A Sandbox for Science and Technology
The following was written by KOSU’s Quinton Chandler.
Innovation may be the key ingredient in entrepreneurship, but there can also be room for community, culture, and collaboration…
“There’s a little industrial sized Roomba that a guy’s been making, doesn’t look like much right now, anyways its got three orbital sanders and it’ll kind of move around automatically and bump into stuff like a roomba but it’s industrial sized. Just kind of funny,” said one of the founders of OHM Space, Dylan Mackey.

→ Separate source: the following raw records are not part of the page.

-- ==== Sys2Proof/Laws/Checks.lean ====
section
/-! SUPPORT. The numbered checks of 60_exceptions.md R96, one by one, for a word that decodes to a command. -/

namespace Sys2Proof.Machine

variable {s : State} {l : Latched} {i : Instr}

theorem checkFails_one (h : decode l.cmd = .ok i) : ¬ checkFails s l 1 := by simp [checkFails, h]

theorem checkFails_two (h : decode l.cmd = .ok i) :
    checkFails s l 2 ↔ i ∈ rotations ∧ l.nframes.toNat ≠ 1 := by simp only [checkFails, h]

theorem checkFails_three (h : decode l.cmd = .ok i) :
    checkFails s l 3 ↔ if i ∈ rotations then l.len.toNat ∉ [32, 64, 128, 256, 512, 1024, 2048]
      else l.len.toNat = 0 ∨ l.len.toNat % 8 ≠ 0 := by simp only [checkFails, h]

theorem checkFails_four (h : decode l.cmd = .ok i) :
    checkFails s l 4 ↔ ∃ r ∈ readSpans i l ++ writeSpans i l, s.cfg.memSize < r.start + r.len := by
  simp only [checkFails, h]

theorem checkFails_five (h : decode l.cmd = .ok i) :
    checkFails s l 5 ↔ i ∈ [Instr.pack, Instr.unpack] ∧
      ∃ x, ∃ r ∈ readSpans i l, ∃ w ∈ writeSpans i l, r.has x = true ∧ w.has x = true := by
  simp only [checkFails, h]

theorem checkFails_six (h : decode l.cmd = .ok i) :
    checkFails s l 6 ↔ ∃ x, (∃ r ∈ readSpans i l, r.has x = true) ∧ s.data.byteAt x = none := by
  simp only [checkFails, h]

theorem checkFails_seven (h : decode l.cmd = .ok i) :
    checkFails s l 7 ↔ i = .pack ∧
      ∃ j < l.len.toNat, ∃ v, s.data.byteAt (l.b.toNat + j) = some v ∧ v ≠ 0x00#8 ∧ v ≠ 0x01#8 := by
  simp only [checkFails, h]

/-- An Illegal word fails check 1. -/
theorem checkFails_one_of_error {d : DecodeError} (h : decode l.cmd = .error d) : checkFails s l 1 := by
  simp [checkFails, h]

@[simp] theorem Span.has_iff (r : Span) (x : Nat) : r.has x = true ↔ r.start ≤ x ∧ x < r.start + r.len := by
  simp [Span.has]

end Sys2Proof.Machine
end

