/-- Settles O26, turn by turn. -/
theorem busyFollowsCommandWritesAndPerforms : Obligations.BusyFollowsCommandWritesAndPerforms := by
  intro s t h
  refine ⟨fun ht => ?_, fun ht hb hh => ?_, fun ht hd => ?_, fun w rest ht hp hb hh => ?_, fun ht => ?_⟩
  · rw [step_of_reset h ht, State.platformReset_busy]
  · exact perform_busy (step_of_enabled h ht hb hh)
  · rw [step_of_disabled h ht hd]
    rfl
  · rw [step_of_cmdWrite h ht hp, writeCmd_busy]
    exact Bool.or_eq_true_iff.mpr (.inr (by simpa [State.halt] using hh))
  · exact step_busy_of_host h ht

/-- Settles O27, turn by turn; the value after EQUAL is `perform_equal_eqFlag`. -/
theorem eqIsWrittenOnlyByEqual : Obligations.EqIsWrittenOnlyByEqual := by
  intro s t h
  refine ⟨fun ht => ?_, fun ht => ?_, fun ht => ?_, fun l ht hb hh hth hl hd => ?_⟩
  · rw [step_of_reset h ht, State.platformReset_eqFlag]
  · obtain hs | ⟨w, rest, -, rfl⟩ := step_of_host_status h ht
    · exact congrArg (·.getLsbD 1) hs
    · exact writeCmd_eqFlag _ w
  · obtain ⟨-, rfl⟩ | ⟨hp, h⟩ := step_of_unit h ht
    · exact .inl rfl
    · obtain ⟨-, hh⟩ := performEnabled_iff.mp hp
      obtain he | ⟨hth, hl⟩ := perform_eqFlag h
      · exact .inl he
      · exact .inr ⟨hh, hth.trans hh, hl⟩
  · exact perform_equal_eqFlag (s := { s with schedule := (nextTurn s).2 }) (step_of_enabled h ht hb hh) hth hl hd

/-- Settles O28, turn by turn. -/
theorem ovrRecordsAnIgnoredCommandWrite : Obligations.OvrRecordsAnIgnoredCommandWrite := by
  intro s t h
  refine ⟨fun w rest ht hp hb hh => ?_, fun ho ht => ?_, fun ht => ?_, fun ho hto => ?_⟩
  · rw [step_of_cmdWrite h ht hp]
    exact writeCmd_of_busy (s := { s with schedule := (nextTurn s).2, program := rest }) hh hb w
  · cases hn : (nextTurn s).1 with
    | reset => exact absurd hn ht
    | unit => rw [step_ovr_of_unit h hn, ho]
    | host =>
      obtain he | ⟨hto, -⟩ := step_ovr_of_host h hn
      · rw [he, ho]
      · exact hto
  · rw [step_of_reset h ht, State.platformReset_ovr]
  · cases hn : (nextTurn s).1 with
    | reset => simp [step_of_reset h hn] at hto
    | unit => simp [step_ovr_of_unit h hn, ho] at hto
    | host =>
      obtain he | ⟨-, hw⟩ := step_ovr_of_host h hn
      · simp [he, ho] at hto
      · exact ⟨rfl, hw⟩

/-- Settles O24: by turn, and for a perform by `perform_halt_iff` over the checks of R96. -/
theorem haltIsSetByAnErrorAndStays : Obligations.HaltIsSetByAnErrorAndStays := by
  intro s t h
  refine ⟨fun hh hth => ?_, fun l ht hb hh hl => ?_, fun hh ht => ?_, fun hh ht => ?_,
    fun w rest hh ht hp => ?_⟩
  · cases hn : (nextTurn s).1 with
    | reset => simp [step_of_reset h hn] at hth
    | host => simp [step_halt_of_host h hn, hh] at hth
    | unit =>
      obtain ⟨-, rfl⟩ | ⟨hp, h⟩ := step_of_unit h hn
      · exact absurd (hh.symm.trans hth) (by decide)
      · obtain ⟨hb, -⟩ := performEnabled_iff.mp hp
        obtain ⟨e, rfl⟩ | he := perform_halt h
        · obtain ⟨h1, h6⟩ := errorCode_bounds e
          exact ⟨rfl, hb, _, h1, h6, raise_eq_afterError _ e⟩
        · exact absurd ((hh.symm.trans he.symm).trans hth) (by decide)
  · exact perform_halt_iff (s := { s with schedule := (nextTurn s).2 }) hh hl (step_of_enabled h ht hb hh)
  · cases hn : (nextTurn s).1 with
    | reset => exact absurd hn ht
    | host => rw [step_halt_of_host h hn, hh]
    | unit =>
      rw [step_of_disabled h hn (.inr hh)]
      exact hh
  · exact step_of_disabled h ht (.inr hh)
  · rw [step_of_cmdWrite h ht hp]
    exact writeCmd_of_halted (s := { s with schedule := (nextTurn s).2, program := rest }) hh w

end Sys2Proof.Machine
end

section
/-! PROOFS. The value of a range (20_memory.md R39), and what each host access of DATA and of the register window
answers (R44, R45, R51). -/

namespace Sys2Proof.Machine

variable {s t : State} {l : Latched} {x : Nat} {v : Byte}

/-! The value of a range, by its bytes and by its bits. -/

theorem memValue_eq_some_iff {m : Memory} {a n w : Nat} :
    memValue m a n = some w ↔ ∃ vs, m.readBytes a n = .ok vs ∧ leValue vs = w := by
  cases h : m.readBytes a n <;> simp [memValue, h]

/-- Byte k of an array is bits 8k+7 to 8k of its value (R39). -/
theorem getElem?_eq_leValue_div {vs : List Byte} {k : Nat} (hk : k < vs.length) :
    vs[k]? = some (BitVec.ofNat 8 (leValue vs / 2 ^ (8 * k))) := by
  have h := getElem?_leBytes (leValue vs) hk
  rwa [leBytes_leValue, show (256 : Nat) = 2 ^ 8 from rfl, ← pow_mul] at h

theorem exists_memValue {m : Memory} {a n : Nat} (h : ∀ k < n, (m.byteAt (a + k)).isSome) :
    ∃ w, memValue m a n = some w := by
  have hr : ∃ vs, m.readBytes a n = .ok vs := by
    refine (exists_readBytes_iff m ⟨a, n⟩).mpr fun y hy => ?_
    obtain ⟨hlo, hhi⟩ : a ≤ y ∧ y < a + n := (Span.has_iff _ _).mp hy
    have hk := h (y - a) (by omega)
    rw [Nat.add_sub_cancel' hlo] at hk
    exact Option.isSome_iff_ne_none.mp hk
  obtain ⟨vs, hvs⟩ := hr
  exact ⟨leValue vs, memValue_eq_some_iff.mpr ⟨vs, hvs, rfl⟩⟩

The soon to be robot sits quietly in a dim wide-open space packed with equipment and tools. The floor is concrete covered in thin layers of dust, there are no doors just empty frames, and the walls are lined with workspaces, equipment, and machines I’ve never seen before. Last year, Mackey along with Jason Stone, started the non-profit.

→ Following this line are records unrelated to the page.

/-! ## Event Queue -/

/-- An event record (section 10.1). -/
structure Event where
  kind    : EventKind
  ts      : FrameCount
  subject : Byte
  d0      : Byte := 0
  d1      : Byte := 0
  d2      : Byte := 0
  deriving DecidableEq, Repr

structure EventQueue where
  events    : List Event
  mask      : BitVec 7
  lost      : Bool
  lostCount : Nat
  deriving DecidableEq, Repr

/-! ## Table Memory -/

/-- A protected record: its content, its damaged mark, and what the check of its stored bits would find (R153). -/
structure Protected (α : Type) where
  value   : α
  damaged : Bool := false
  err     : MemErr := .sound
  deriving DecidableEq, Repr, Inhabited

/-- Loaded part of a delegate record (Table 2.1). -/
structure Delegate where
  present   : Bool := false
  sect      : Nat := 0
  role      : Role := .delegate
  trim      : Nat := 0
  timeClass : Nat := 0
  deriving DecidableEq, Repr, Inhabited

/-- Section settings (Table 1.6) with their defaults. -/
structure Settings where
  floorMode   : FloorMode := .queue
  maxSpeakers : Nat := 4
  queueLimit  : Nat := 16
  gap         : Nat := 0
  chairPolicy : ChairPolicy := .muteOnly
  timeAction  : TimeAction := .warnOnly
  level       : Nat := 0
  fill        : Nat := 12
  underlay    : Nat := 128
  deriving DecidableEq, Repr, Inhabited

/-- Loaded fields of a booth record (Table 4.1). -/
structure Booth where
  language : Nat := 0
  home     : Nat := 0
  gain     : Nat := 0
  deriving DecidableEq, Repr, Inhabited

/-- Time class (Table 3.4). -/
structure TimeClass where
  limit : Nat := 0
  lead  : Nat := 0
  deriving DecidableEq, Repr, Inhabited

/-- The 235 protected records (section 10.2). Entry u-1 of `delegates` is unit u. -/
structure TableMemory where
  delegates : Vector (Protected Delegate) 192
  settings  : Vector (Protected Settings) 8
  plans     : Vector (Protected (List Nat)) 8
  booths    : Vector (Protected Booth) 16
  classes   : Vector (Protected TimeClass) 4
  overrides : Vector (Protected Override) 7
  deriving DecidableEq, Repr

/-! ## Preset Store -/

/-- Contents of one preset (Table 11.1). -/
structure PresetContents where
  overrides : Vector Override 7
  settings  : Vector Settings 8
  plans     : Vector (List Nat) 8
  booths    : Vector Booth 16
  classes   : Vector TimeClass 4
  deriving DecidableEq, Repr

/-- State of a preset (R155). -/
inductive Preset where
  | empty
  | writing
  | valid (c : PresetContents)
  deriving DecidableEq, Repr, Inhabited

/-- What a programming operation does: store a copy, or erase (R156, R158). -/
inductive ProgramOp where
  | store (copy : PresetContents)
  | erase
  deriving DecidableEq, Repr

/-- The programming operation the store is busy with, and the reference clock periods it still takes (R155). -/
structure Programming where
  preset    : Nat
  op        : ProgramOp
  remaining : Nat
  deriving DecidableEq, Repr

structure PresetStore where
  presets     : Vector Preset 16
  programming : Option Programming
  houseWrite  : Bool
  deriving DecidableEq, Repr

/-! ## The hall, the chip and the state -/

/-- The blocks that the hall's rules act on, with the frame counter that times them (R118). -/
structure Hall where
  frameCounter : FrameCount
  part         : PartitionUnit
  floor        : FloorController
  router       : Router
  slots        : SlotAllocator
  gains        : GainPoints
  cmd          : CommandProcessor
  events       : EventQueue
  mem          : TableMemory
  store        : PresetStore
  deriving DecidableEq, Repr

/-- Ring Port apart from the frame counter (Table 8.1, R125, R128). -/
structure RingPort where
  lock        : LockState
  run         : Nat
  sinceMarker : Option Nat
  laneErrors  : Nat
  pointer     : Nat
  deriving DecidableEq, Repr

/-- Timebase (Table 8.2). -/
structure Timebase where
  sinceTick    : Nat
  sinceSecond  : Nat
  sinceRamp    : Nat
  rampInterval : Nat
  deriving DecidableEq, Repr

/-- A step that the present frame has made due and that is not yet taken (log 2). -/
inductive Due where
  | rampStep
  | window (unit : Nat)
  | tick
  | supervision
  | scan
  | wallFlip (wall : Nat)
  | gapExpiry (room : Nat)
  | second
  | closeEnd (unit : Nat)
  | partitionChange
  | repartitionDone
  | stopping
  deriving DecidableEq, Repr

/-- The whole part: the hall, the ring port, the timebase, the held outputs, the input lines as last sampled, the steps
due, and the frame that last left at RING_OUT. -/
structure Chip where
  hall    : Hall
  ring    : RingPort
  time    : Timebase
  outs    : Outputs
  pins    : Pins
  due     : List Due
  ringOut : Option Frame
  deriving DecidableEq, Repr

/-- The part and the commands that wait for it, first in, first out. -/
structure State where
  chip    : Chip
  pending : List Instr
  deriving DecidableEq, Repr

/-- Reasons for a machine fault: none. The part answers every command, by a reply, a mark, an event or a discarded cell,
so no step stops (log 31). -/
inductive Fault where
  deriving DecidableEq, Repr

/-- Reasons for a refusal. -/
inductive Refusal where
  /-- A command whose row has no meaning yet, raised by `exec` alone. Safe: the model stops where the part goes on. No arm
  of `exec` raises it. -/
  | notModelled (mnemonic : String)
  deriving DecidableEq, Repr

/-! ## Reset -/

/-- The Ring Port after either reset (Table 8.1, R125, R128). -/
def RingPort.reset : RingPort := ⟨.searching, 0, none, 0, 0⟩

/-- The Timebase after a reset that leaves ramp interval `r` (Table 8.2). -/
def Timebase.reset (r : Nat) : Timebase := ⟨0, 0, 0, r⟩

/-- The Floor Controller after either reset (R16). -/
def FloorController.reset : FloorController :=
  ⟨.replicate 192 {}, .replicate 8 [], Config.poolEntries, true, [], .replicate 8 none, .replicate 192 false⟩

/-- The Router after either reset, before its room plans are computed (R59). -/
def Router.reset : Router := ⟨.replicate 16 {}, .replicate 8 [], .replicate 16 true, .replicate 72 true⟩

/-- The slot map after either reset, before the floor slots and LANGUAGE claims are set (R77). -/
def SlotAllocator.reset : SlotAllocator :=
  ⟨.replicate 24 none, .replicate 8 false, .replicate 88 none, [], .replicate 8 0⟩

/-- The gain points after either reset (R93). -/
def GainPoints.reset : GainPoints := ⟨.replicate 24 {}, .replicate 72 {}, .replicate 16 {}⟩

/-- The held outputs and clip markers after either reset (R90, R103). -/
def Outputs.reset : Outputs := ⟨.replicate 72 0, .replicate 16 0, .replicate 72 false, .replicate 16 false⟩

/-- Supervision after a hard reset (Table 9.6). -/
def Supervision.reset : Supervision := ⟨false, 255, false, 2550⟩

/-- The Command Processor after a reset that leaves supervision `v` (Table 9.1). -/
def CommandProcessor.reset (v : Supervision) : CommandProcessor := ⟨[], false, none, .config, .config, v⟩

/-- Table Memory after a hard reset (R6, R12, R16, R54, R59, R154). -/
def TableMemory.reset : TableMemory :=
  ⟨.replicate 192 ⟨{}, false, .sound⟩, .replicate 8 ⟨{}, false, .sound⟩, .replicate 8 ⟨[], false, .sound⟩,
    .replicate 16 ⟨{}, false, .sound⟩, .replicate 4 ⟨{}, false, .sound⟩, .replicate 7 ⟨.follow, false, .sound⟩⟩

/-- The RESTARTED event that opens the list after a reset: cause 0 POWER, 1 COMMAND, timestamp 0 (R151). -/
def restartedEvent (cause : Byte) : Event := ⟨.restarted, 0, 0, cause, 0, 0⟩

/-- The Event Queue after a reset that leaves class mask `m` (Table 10.1). -/
def EventQueue.reset (m : BitVec 7) (cause : Byte) : EventQueue := ⟨[restartedEvent cause], m, false, 0⟩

“OHM is the symbol of resistance in electronics, so there’s OHM’s Law and OHM’s Law is the basic formula for all electronics.”
Dylan says it’s the first of its kind in Oklahoma City. They’re like a club for computer scientists, engineers, mechanics, carpenters, and the list goes on. They work in a common space and frequently pool their knowledge and resources to make…..well anything.
“You know if you have an idea for a product you can’t go to a machine shop and prototype that they’re going to charge you like thousands of dollars. That’s kind of the goal of this is to give people access to tools they can be able to make things. I think that’s huge. I feel like we’re in the information age and everybody should have access to the ability to manufacture things.”
Dylan told me to think of OHM as a genetics lab for business, a place where people are free to develop ideas and turn their designs into realities.
“I’d love for everybody to be able to make an additional $50,000 to $100,000 a year because they came here and played around with equipment and then they came up with an idea and they were around people that were helping them solve problems.”
Once The Space goes public, they want it to be a kind of community center open to everyone from Apple software engineers to school kids.
“Think of us as like a boys and girls club with really cool technology. I also say it’s like a gym membership for engineers so instead of playing basketball they’re learning how to build robots or their building their own robot,” said Drew Hendricks, another OHM leader.
Robots are cliché for science clubs and engineering festivals but the first machine OHM’s members unveiled, didn’t beep or sport any bright flashing lights. Enter the 3D printer and its handler, Jason Stone.
“Basically the way this works is it draws in melted plastic a little picture and then it moves up a very small amount and will draw another picture on top of the picture that it had just previously drawn and so if it continuously does that hundreds of times when you’re done you have a solid object.”
The Space is littered with expensive and powerful machines, like the computer-controlled mills and pottery kilns kept in the basement.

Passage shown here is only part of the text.